Based on John Marsden's popular "Tomorrow" series of Australian young-adult novels, "Tomorrow When the War Began" is essentially a World War III thriller for the "Twilight" crowd, in which our fashionable, ridiculously outnumbered heroes instantly develop amazing survival skills and rise up to fight the enemy. That includes the laid-back stoner who joins them later. Enemy invasion? Dude, what a buzzkill.

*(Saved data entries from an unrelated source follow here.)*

theorem crSetEnable_keeps {pm : Nat} {org : State} (hm : Within 4106 pm) (s : State) (n : Nat) (e : Bool) (h : Keeps pm
    org s) : Keeps pm org (crSetEnable s n e) := by
  have k4096 : Within 4096 pm := hm.sub rfl
  have k4098 : Within 4098 pm := hm.sub rfl
  have k4106 : Within 4106 pm := hm.sub rfl
  unfold crSetEnable
  repeat' (first
    | (with_reducible first
        | assumption | intro _ | apply refreshFull_keeps k4098 | apply startProgram_keeps k4106 | apply wrB_keeps k4096
        | apply keeps_ite | apply keeps_ite_fst)
    | split)

theorem endWaiting_keeps {pm : Nat} {org : State} (hm : Within 54414 pm) (s : State) (n : Nat) (h : Keeps pm org s) :
    Keeps pm org (endWaiting s n) := by
  have k0 : Within 0 pm := hm.sub rfl
  have k4096 : Within 4096 pm := hm.sub rfl
  have k20620 : Within 20620 pm := hm.sub rfl
  have k37898 : Within 37898 pm := hm.sub rfl
  have b2 := hm.bit (i := 2) rfl
  unfold endWaiting
  repeat' (first
    | (with_reducible first
        | assumption | intro _ | apply crdRest_keeps k4096 | apply galleyReopen_keeps k20620 | apply ownerWrite_keeps k0
        | apply pallocLeave_keeps k37898 | apply wr_keeps k4096 | apply keeps_ite | apply keeps_ite_fst
        | (fail_if_no_progress refine keeps_forme _ b2 ?_))
    | split)

theorem abortHeld_keeps {pm : Nat} {org : State} (hm : Within 4106 pm) (s : State) (n : Nat) (x : Rec) (h : Keeps pm org
    s) : Keeps pm org (abortHeld s n x) := by
  have k2 : Within 2 pm := hm.sub rfl
  have k4106 : Within 4106 pm := hm.sub rfl
  unfold abortHeld
  repeat' (first
    | (with_reducible first
        | assumption | intro _ | apply abortProgram_keeps k4106 | apply setRt_keeps k2 | apply keeps_ite
        | apply keeps_ite_fst)
    | split)

theorem ringAbort_keeps {pm : Nat} {org : State} (hm : Within 54414 pm) (s : State) (n : Nat) (h : Keeps pm org s) :
    Keeps pm org (ringAbort s n) := by
  have k2 : Within 2 pm := hm.sub rfl
  have k4106 : Within 4106 pm := hm.sub rfl
  have k54414 : Within 54414 pm := hm.sub rfl
  unfold ringAbort
  dsimp only
  repeat' (first
    | (with_reducible first
        | assumption | intro _ | apply abortHeld_keeps k4106 | apply abortProgram_keeps k4106
        | apply completeIns_keeps k4106 | apply endWaiting_keeps k54414 | apply setRt_keeps k2 | apply keeps_ite
        | apply keeps_ite_fst)
    | split | dsimp only)

theorem ringReset_keeps {pm : Nat} {org : State} (hm : Within 54414 pm) (s : State) (n : Nat) (h : Keeps pm org s) :
    Keeps pm org (ringReset s n) := by
  have k2 : Within 2 pm := hm.sub rfl
  have k4096 : Within 4096 pm := hm.sub rfl
  have k4100 : Within 4100 pm := hm.sub rfl
  have k4104 : Within 4104 pm := hm.sub rfl
  have k54414 : Within 54414 pm := hm.sub rfl
  have b1 := hm.bit (i := 1) rfl
  unfold ringReset
  repeat' (first
    | (with_reducible first
        | assumption | intro _ | apply endRole_keeps k4104 | apply endWaiting_keeps k54414 | apply galleyNone_keeps k4100
        | apply setPhase_keeps k4096 | apply setRt_keeps k2 | apply wr_keeps k4096 | apply wrB_keeps k4096
        | apply wrF_keeps k4096 | apply keeps_ite | apply keeps_ite_fst | (fail_if_no_progress refine keeps_ctl _ b1 ?_))
    | split)
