-- ==== Sys2Proof/Laws/KeepsJ.lean ====
section
/-! SUPPORT. Keeps, for every operation of Machine/: RegWrite.lean, Gate.lean, BootImages.lean, Mailbox.lean. -/

set_option linter.unusedTactic false
set_option linter.unreachableTactic false
set_option linter.unusedVariables false

namespace Sys2Proof.Machine

theorem plainWrite_keeps {pm : Nat} {org : State} (hm : Within 4096 pm) (s : State) (o : Nat) (mask value : Word) (h :
    Keeps pm org s) : Keeps pm org (plainWrite s o mask value) := by
  have k4096 : Within 4096 pm := hm.sub rfl
  unfold plainWrite
  repeat' (first | (with_reducible first | assumption | intro _ | apply wr_keeps k4096) | split)

theorem keyErr_keeps {pm : Nat} {org : State} (hm : Within 4104 pm) (s : State) (o : Nat) (h : Keeps pm org s) : Keeps pm
    org (keyErr s o).1 := by
  have k4104 : Within 4104 pm := hm.sub rfl
  unfold keyErr
  repeat' (first | (with_reducible first | assumption | apply accessErr_keeps k4104) | split)

theorem devCtrlWrite_keeps {pm : Nat} {org : State} (hm : Within 65263 pm) (s : State) (o : Nat) (v : Word) (h : Keeps pm
    org s) : Keeps pm org (devCtrlWrite s o v).1 := by
  have k4104 : Within 4104 pm := hm.sub rfl
  have k4136 : Within 4136 pm := hm.sub rfl
  have k65263 : Within 65263 pm := hm.sub rfl
  unfold devCtrlWrite
  repeat' (first
    | (with_reducible first
        | assumption | intro _ | apply keyErr_keeps k4104 | apply startRun_keeps k4136 | apply warmReset_keeps k65263
        | apply keeps_ite | apply keeps_ite_fst)
    | split)

theorem hostCfgWrite_keeps {pm : Nat} {org : State} (hm : Within 6144 pm) (s : State) (mask value : Word) (h : Keeps pm
    org s) : Keeps pm org (hostCfgWrite s mask value) := by
  have k4096 : Within 4096 pm := hm.sub rfl
  have b11 := hm.bit (i := 11) rfl
  unfold hostCfgWrite
  repeat' (first
    | (with_reducible first
        | assumption | apply wrB_keeps k4096 | (fail_if_no_progress refine keeps_pwr _ b11 ?_))
    | split)

theorem irqCtrlWrite_keeps {pm : Nat} {org : State} (hm : Within 4096 pm) (s : State) (o : Nat) (mask value : Word) (h :
    Keeps pm org s) : Keeps pm org (irqCtrlWrite s o mask value) := by
  have k0 : Within 0 pm := hm.sub rfl
  have k4096 : Within 4096 pm := hm.sub rfl
  unfold irqCtrlWrite
  repeat' (first
    | (with_reducible first
        | assumption | intro _ | apply plainWrite_keeps k4096 | apply raiseSummary_keeps k0 | apply keeps_ite
        | apply keeps_ite_fst)
    | split)

theorem bootCtrlWrite_keeps {pm : Nat} {org : State} (hm : Within 6152 pm) (s : State) (o : Nat) (mask value : Word) (h :
    Keeps pm org s) : Keeps pm org (bootCtrlWrite s o mask value).1 := by
  have k4104 : Within 4104 pm := hm.sub rfl
  have k6144 : Within 6144 pm := hm.sub rfl
  have b11 := hm.bit (i := 11) rfl
  unfold bootCtrlWrite
  repeat' (first
    | (with_reducible first
        | assumption | intro _ | apply keyErr_keeps k4104 | apply saveStart_keeps k6144 | apply keeps_ite
        | apply keeps_ite_fst | (fail_if_no_progress refine keeps_pwr _ b11 ?_))
    | split)
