-- ==== Sys2Proof/Laws/State.lean ====
section
/-! SUPPORT. What each plain update of State leaves as it is, field by field: a later proof cites these and unfolds no record
update. -/

namespace Sys2Proof.Machine

@[simp] theorem wr_pending (s : State) (o : Nat) (v : Word) : (wr s o v).pending = s.pending := rfl
@[simp] theorem wr_variant (s : State) (o : Nat) (v : Word) : (wr s o v).variant = s.variant := rfl
@[simp] theorem wr_serial (s : State) (o : Nat) (v : Word) : (wr s o v).serial = s.serial := rfl
@[simp] theorem wr_fresh (s : State) (o : Nat) (v : Word) : (wr s o v).fresh = s.fresh := rfl
@[simp] theorem wr_cycle (s : State) (o : Nat) (v : Word) : (wr s o v).cycle = s.cycle := rfl
@[simp] theorem wr_ctrs (s : State) (o : Nat) (v : Word) : (wr s o v).ctrs = s.ctrs := rfl
@[simp] theorem wr_tab0 (s : State) (o : Nat) (v : Word) : (wr s o v).tab0 = s.tab0 := rfl
@[simp] theorem wr_tab1 (s : State) (o : Nat) (v : Word) : (wr s o v).tab1 = s.tab1 := rfl
@[simp] theorem wr_out (s : State) (o : Nat) (v : Word) : (wr s o v).out = s.out := rfl
@[simp] theorem wr_clk (s : State) (o : Nat) (v : Word) : (wr s o v).clk = s.clk := rfl
@[simp] theorem wr_ctl (s : State) (o : Nat) (v : Word) : (wr s o v).ctl = s.ctl := rfl
@[simp] theorem wr_forme (s : State) (o : Nat) (v : Word) : (wr s o v).forme = s.forme := rfl
@[simp] theorem wr_rcd (s : State) (o : Nat) (v : Word) : (wr s o v).rcd = s.rcd := rfl
@[simp] theorem wr_host (s : State) (o : Nat) (v : Word) : (wr s o v).host = s.host := rfl
@[simp] theorem wr_path (s : State) (o : Nat) (v : Word) : (wr s o v).path = s.path := rfl
@[simp] theorem wr_core (s : State) (o : Nat) (v : Word) : (wr s o v).core = s.core := rfl
@[simp] theorem wr_learn (s : State) (o : Nat) (v : Word) : (wr s o v).learn = s.learn := rfl
@[simp] theorem wr_ciph (s : State) (o : Nat) (v : Word) : (wr s o v).ciph = s.ciph := rfl
@[simp] theorem wr_mp (s : State) (o : Nat) (v : Word) : (wr s o v).mp = s.mp := rfl
@[simp] theorem wr_pool (s : State) (o : Nat) (v : Word) : (wr s o v).pool = s.pool := rfl
@[simp] theorem wr_pwr (s : State) (o : Nat) (v : Word) : (wr s o v).pwr = s.pwr := rfl

@[simp] theorem wrF_pending (s : State) (o hi lo v : Nat) : (wrF s o hi lo v).pending = s.pending := rfl
@[simp] theorem wrF_variant (s : State) (o hi lo v : Nat) : (wrF s o hi lo v).variant = s.variant := rfl
@[simp] theorem wrF_serial (s : State) (o hi lo v : Nat) : (wrF s o hi lo v).serial = s.serial := rfl
@[simp] theorem wrF_fresh (s : State) (o hi lo v : Nat) : (wrF s o hi lo v).fresh = s.fresh := rfl
@[simp] theorem wrF_cycle (s : State) (o hi lo v : Nat) : (wrF s o hi lo v).cycle = s.cycle := rfl
@[simp] theorem wrF_ctrs (s : State) (o hi lo v : Nat) : (wrF s o hi lo v).ctrs = s.ctrs := rfl
@[simp] theorem wrF_tab0 (s : State) (o hi lo v : Nat) : (wrF s o hi lo v).tab0 = s.tab0 := rfl
@[simp] theorem wrF_tab1 (s : State) (o hi lo v : Nat) : (wrF s o hi lo v).tab1 = s.tab1 := rfl
@[simp] theorem wrF_out (s : State) (o hi lo v : Nat) : (wrF s o hi lo v).out = s.out := rfl
@[simp] theorem wrF_clk (s : State) (o hi lo v : Nat) : (wrF s o hi lo v).clk = s.clk := rfl
@[simp] theorem wrF_ctl (s : State) (o hi lo v : Nat) : (wrF s o hi lo v).ctl = s.ctl := rfl
@[simp] theorem wrF_forme (s : State) (o hi lo v : Nat) : (wrF s o hi lo v).forme = s.forme := rfl
@[simp] theorem wrF_rcd (s : State) (o hi lo v : Nat) : (wrF s o hi lo v).rcd = s.rcd := rfl
@[simp] theorem wrF_host (s : State) (o hi lo v : Nat) : (wrF s o hi lo v).host = s.host := rfl
@[simp] theorem wrF_path (s : State) (o hi lo v : Nat) : (wrF s o hi lo v).path = s.path := rfl
@[simp] theorem wrF_core (s : State) (o hi lo v : Nat) : (wrF s o hi lo v).core = s.core := rfl
@[simp] theorem wrF_learn (s : State) (o hi lo v : Nat) : (wrF s o hi lo v).learn = s.learn := rfl
@[simp] theorem wrF_ciph (s : State) (o hi lo v : Nat) : (wrF s o hi lo v).ciph = s.ciph := rfl
@[simp] theorem wrF_mp (s : State) (o hi lo v : Nat) : (wrF s o hi lo v).mp = s.mp := rfl
@[simp] theorem wrF_pool (s : State) (o hi lo v : Nat) : (wrF s o hi lo v).pool = s.pool := rfl
@[simp] theorem wrF_pwr (s : State) (o hi lo v : Nat) : (wrF s o hi lo v).pwr = s.pwr := rfl

@[simp] theorem wrB_pending (s : State) (o i : Nat) (v : Bool) : (wrB s o i v).pending = s.pending := rfl
@[simp] theorem wrB_variant (s : State) (o i : Nat) (v : Bool) : (wrB s o i v).variant = s.variant := rfl
@[simp] theorem wrB_serial (s : State) (o i : Nat) (v : Bool) : (wrB s o i v).serial = s.serial := rfl
@[simp] theorem wrB_fresh (s : State) (o i : Nat) (v : Bool) : (wrB s o i v).fresh = s.fresh := rfl
@[simp] theorem wrB_cycle (s : State) (o i : Nat) (v : Bool) : (wrB s o i v).cycle = s.cycle := rfl
@[simp] theorem wrB_ctrs (s : State) (o i : Nat) (v : Bool) : (wrB s o i v).ctrs = s.ctrs := rfl
@[simp] theorem wrB_tab0 (s : State) (o i : Nat) (v : Bool) : (wrB s o i v).tab0 = s.tab0 := rfl
@[simp] theorem wrB_tab1 (s : State) (o i : Nat) (v : Bool) : (wrB s o i v).tab1 = s.tab1 := rfl
@[simp] theorem wrB_out (s : State) (o i : Nat) (v : Bool) : (wrB s o i v).out = s.out := rfl
@[simp] theorem wrB_clk (s : State) (o i : Nat) (v : Bool) : (wrB s o i v).clk = s.clk := rfl
@[simp] theorem wrB_ctl (s : State) (o i : Nat) (v : Bool) : (wrB s o i v).ctl = s.ctl := rfl
@[simp] theorem wrB_forme (s : State) (o i : Nat) (v : Bool) : (wrB s o i v).forme = s.forme := rfl
@[simp] theorem wrB_rcd (s : State) (o i : Nat) (v : Bool) : (wrB s o i v).rcd = s.rcd := rfl
@[simp] theorem wrB_host (s : State) (o i : Nat) (v : Bool) : (wrB s o i v).host = s.host := rfl
@[simp] theorem wrB_path (s : State) (o i : Nat) (v : Bool) : (wrB s o i v).path = s.path := rfl
@[simp] theorem wrB_core (s : State) (o i : Nat) (v : Bool) : (wrB s o i v).core = s.core := rfl
@[simp] theorem wrB_learn (s : State) (o i : Nat) (v : Bool) : (wrB s o i v).learn = s.learn := rfl
@[simp] theorem wrB_ciph (s : State) (o i : Nat) (v : Bool) : (wrB s o i v).ciph = s.ciph := rfl
@[simp] theorem wrB_mp (s : State) (o i : Nat) (v : Bool) : (wrB s o i v).mp = s.mp := rfl
@[simp] theorem wrB_pool (s : State) (o i : Nat) (v : Bool) : (wrB s o i v).pool = s.pool := rfl
@[simp] theorem wrB_pwr (s : State) (o i : Nat) (v : Bool) : (wrB s o i v).pwr = s.pwr := rfl

@[simp] theorem emit_pending (s : State) (o : Output) : (emit s o).pending = s.pending := rfl
@[simp] theorem emit_variant (s : State) (o : Output) : (emit s o).variant = s.variant := rfl
@[simp] theorem emit_serial (s : State) (o : Output) : (emit s o).serial = s.serial := rfl
@[simp] theorem emit_fresh (s : State) (o : Output) : (emit s o).fresh = s.fresh := rfl
@[simp] theorem emit_cycle (s : State) (o : Output) : (emit s o).cycle = s.cycle := rfl
@[simp] theorem emit_regs (s : State) (o : Output) : (emit s o).regs = s.regs := rfl
@[simp] theorem emit_ctrs (s : State) (o : Output) : (emit s o).ctrs = s.ctrs := rfl
@[simp] theorem emit_tab0 (s : State) (o : Output) : (emit s o).tab0 = s.tab0 := rfl
@[simp] theorem emit_tab1 (s : State) (o : Output) : (emit s o).tab1 = s.tab1 := rfl
@[simp] theorem emit_clk (s : State) (o : Output) : (emit s o).clk = s.clk := rfl
@[simp] theorem emit_ctl (s : State) (o : Output) : (emit s o).ctl = s.ctl := rfl
@[simp] theorem emit_forme (s : State) (o : Output) : (emit s o).forme = s.forme := rfl
@[simp] theorem emit_rcd (s : State) (o : Output) : (emit s o).rcd = s.rcd := rfl
@[simp] theorem emit_host (s : State) (o : Output) : (emit s o).host = s.host := rfl
@[simp] theorem emit_path (s : State) (o : Output) : (emit s o).path = s.path := rfl
@[simp] theorem emit_core (s : State) (o : Output) : (emit s o).core = s.core := rfl
@[simp] theorem emit_learn (s : State) (o : Output) : (emit s o).learn = s.learn := rfl
@[simp] theorem emit_ciph (s : State) (o : Output) : (emit s o).ciph = s.ciph := rfl
@[simp] theorem emit_mp (s : State) (o : Output) : (emit s o).mp = s.mp := rfl
@[simp] theorem emit_pool (s : State) (o : Output) : (emit s o).pool = s.pool := rfl
@[simp] theorem emit_pwr (s : State) (o : Output) : (emit s o).pwr = s.pwr := rfl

After writing a string of high-profile screenplays, including Michael Mann's "Collateral" and "G.I. Joe: The Rise of Cobra," first-time director Stuart Beattie delivers a few knockout action sequences that are refreshingly devoid of computer-generated enhancements, but his lazy, frustratingly unintelligent script is a marvel of narrative ineptitude. Loaded with convenient shortcuts and unanswered questions (perhaps to make room for sequels?), it's a mess of uninteresting mayhem that plays like the lackluster pilot of a formulaic TV series.
The kids are appealing enough as they enjoy their preinvasion bonding, but as Beattie pushes them through a series of increasingly unconvincing battle scenarios, you have to wonder if he believes his own movie. If so, he's either in denial or very gullible.